# do I have moderate light? bright light?



## mphering (Oct 3, 2005)

I am working on setting up a 110g tank and I 2.75wpg what would this be considered? moderate light? bright light? should I stay away from plants that want "bright light"? or do I have enough? any thoughts or comments are much appreciated.


----------



## BryceM (Nov 6, 2005)

What kind of lights? Do they have quality reflectors?

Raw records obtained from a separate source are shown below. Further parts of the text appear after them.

-- ==== Sys2Proof/Laws/Power.lean ====
section
/-! SUPPORT. What an interval of the power controller leaves as it is. -/

namespace Sys2Proof.Laws

open Sys2Proof.Machine

/-- State t is state s but for what an interval of the power controller writes: cells, floor registers, the controller
itself, the Parade engine and the draws. -/
def Controlled (s t : State) : Prop :=
  ∃ cells fregs pw ce free, t = { s with cells, fregs, pw, ce, free }

theorem Controlled.refl (s : State) : Controlled s s := ⟨_, _, _, _, _, rfl⟩

theorem Controlled.trans {s t u : State} (h : Controlled s t) (h' : Controlled t u) : Controlled s u := by
  obtain ⟨_, _, _, _, _, rfl⟩ := h
  obtain ⟨_, _, _, _, _, rfl⟩ := h'
  exact ⟨_, _, _, _, _, rfl⟩

theorem Controlled.dev {s t : State} (h : Controlled s t) : t.dev = s.dev := by
  obtain ⟨_, _, _, _, _, rfl⟩ := h; rfl
theorem Controlled.fl {s t : State} (h : Controlled s t) : t.fl = s.fl := by
  obtain ⟨_, _, _, _, _, rfl⟩ := h; rfl

variable {s t : State}

theorem Controlled.setFreg (h : Controlled s t) (a v : Nat) : Controlled s (t.setFreg a v) := h.trans ⟨_, _, _, _, _, rfl⟩
theorem Controlled.count (h : Controlled s t) (a n : Nat) : Controlled s (t.count a n) := h.trans ⟨_, _, _, _, _, rfl⟩
theorem Controlled.orFreg (h : Controlled s t) (a m : Nat) : Controlled s (t.orFreg a m) := h.trans ⟨_, _, _, _, _, rfl⟩
theorem Controlled.clrFreg (h : Controlled s t) (a m : Nat) : Controlled s (t.clrFreg a m) := h.trans ⟨_, _, _, _, _, rfl⟩
theorem Controlled.stall (h : Controlled s t) (c : CellId) (o : Nat) : Controlled s (t.stall c o) := h.trans ⟨_, _, _, _, _, rfl⟩
theorem Controlled.withPw (h : Controlled s t) (p : PwrState) (n : Nat) : Controlled s { t with pw := p, free := n } :=
  h.trans ⟨_, _, _, _, _, rfl⟩

theorem Controlled.ite {c : Prop} [Decidable c] {u : State} (ht : Controlled s t) (hu : Controlled s u) :
    Controlled s (if c then t else u) := by
  split <;> assumption

theorem Controlled.foldl {α : Type} {f : State → α → State} (l : List α) (h : Controlled s t)
    (hf : ∀ t a, Controlled s t → Controlled s (f t a)) : Controlled s (l.foldl f t) := by
  induction l generalizing t with
  | nil => exact h
  | cons a l ih => exact ih (hf t a h)

theorem Controlled.slowInst (h : Controlled s t) (k : Fin 32) : Controlled s (t.slowInst k) := by
  refine h.trans ?_
  unfold State.slowInst
  split
  · exact .ite ⟨_, _, _, _, _, rfl⟩ (.refl t)
  · exact .refl t

theorem Controlled.showPoint (h : Controlled s t) : Controlled s t.showPoint := h.setFreg _ _
theorem Controlled.choosePoint (h : Controlled s t) (a b : Nat) : Controlled s (t.choosePoint a b) :=
  (h.withPw _ _).showPoint
theorem Controlled.stackTherm (h : Controlled s t) : Controlled s t.stackTherm := h.withPw _ _
theorem Controlled.evalPhase (h : Controlled s t) : Controlled s t.evalPhase := (h.withPw _ _).setFreg _ _
theorem Controlled.closeWindow (h : Controlled s t) : Controlled s t.closeWindow :=
  (((h.count _ _).withPw _ _).withPw _ _ : Controlled s _)

theorem Controlled.showLevel (h : Controlled s t) : Controlled s t.showLevel := by
  unfold State.showLevel
  extract_lets p st st' s1 s2 s3
  have h2 : Controlled s s2 := .ite (.count (h.setFreg _ _) _ _) (h.setFreg _ _)
  have h3 : Controlled s s3 := .ite (h2.count _ _) h2
  have h4 : Controlled s (if p.level = 2 then State.slowInstances (s3.orFreg FR.CE_STATUS 16) else s3.clrFreg FR.CE_STATUS 16) :=
    .ite (.foldl _ (h3.orFreg _ _) fun _ k h => h.slowInst k) (h3.clrFreg _ _)
  exact .ite h3 (.ite h4 (.foldl _ h4 fun _ c h => .ite (h.stall c _) h))

theorem Controlled.setFrequency (h : Controlled s t) : Controlled s t.setFrequency := by
  unfold State.setFrequency
  have h1 (x : Nat) : Controlled s (if t.pw.fCap < x then t.count FR.PWR_CAP_INT_CNT else t) := .ite (h.count _ _) h
  exact .ite (h1 _) (.ite (.choosePoint (h1 _) _ _) (.choosePoint (h1 _) _ _))

/-- R447: an interval changes nothing outside the controller's reach. -/
theorem controlStep_controlled (s : State) (acts : List Nat) : Controlled s (s.controlStep acts) := by
  unfold State.controlStep
  refine .setFrequency (.showLevel (.stackTherm (.withPw (.evalPhase (.setFreg (.withPw ?_ _ _) _ _)) _ _)))
  exact .ite (.closeWindow (.setFreg (.refl s) _ _)) (.setFreg (.refl s) _ _)

end Sys2Proof.Laws
end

In general, the watts/gallon rule doesn't work for large (>100 gal) and small (<20 gal) tanks. IMO, 2.75 watts/gallon from compact fluorescents with quality reflectors would definately count as "high light" in a 110. This would be comparable to 4 or 5 wpg in a 20 gal. You'll definately want CO2 with this setup. Just my $0.05. I'd be interested in what others think.


----------



## mphering (Oct 3, 2005)

yes they are compact fluorescents with a very! good reflector.


----------



## BryceM (Nov 6, 2005)

You should be able to grow anything you'd like. Just be aware that this kind of light will demand CO2 injection and a good handle on your fert dosing. If not, you'll get runaway algae problems very quickly. If you get it right you'll see some ridiculous growth rates and very healthy looking plants.


----------



## John N. (Dec 11, 2005)

I think you have enough light to consider self on the high light end of the spectrum. But the only really way to see is to grow some of the light intensive plants to see how they fair. I've grown some high light plants under poor light, so everyone's experience will vary. But I second the addition of co2 and ferts.

-John N.


----------



## DelawareJim (Nov 15, 2005)

I run 2-175 watt 6500K MH and 2-40 watt 6500K bulbs in my 110 (48x18x30 high); about 3.9 watts/gal.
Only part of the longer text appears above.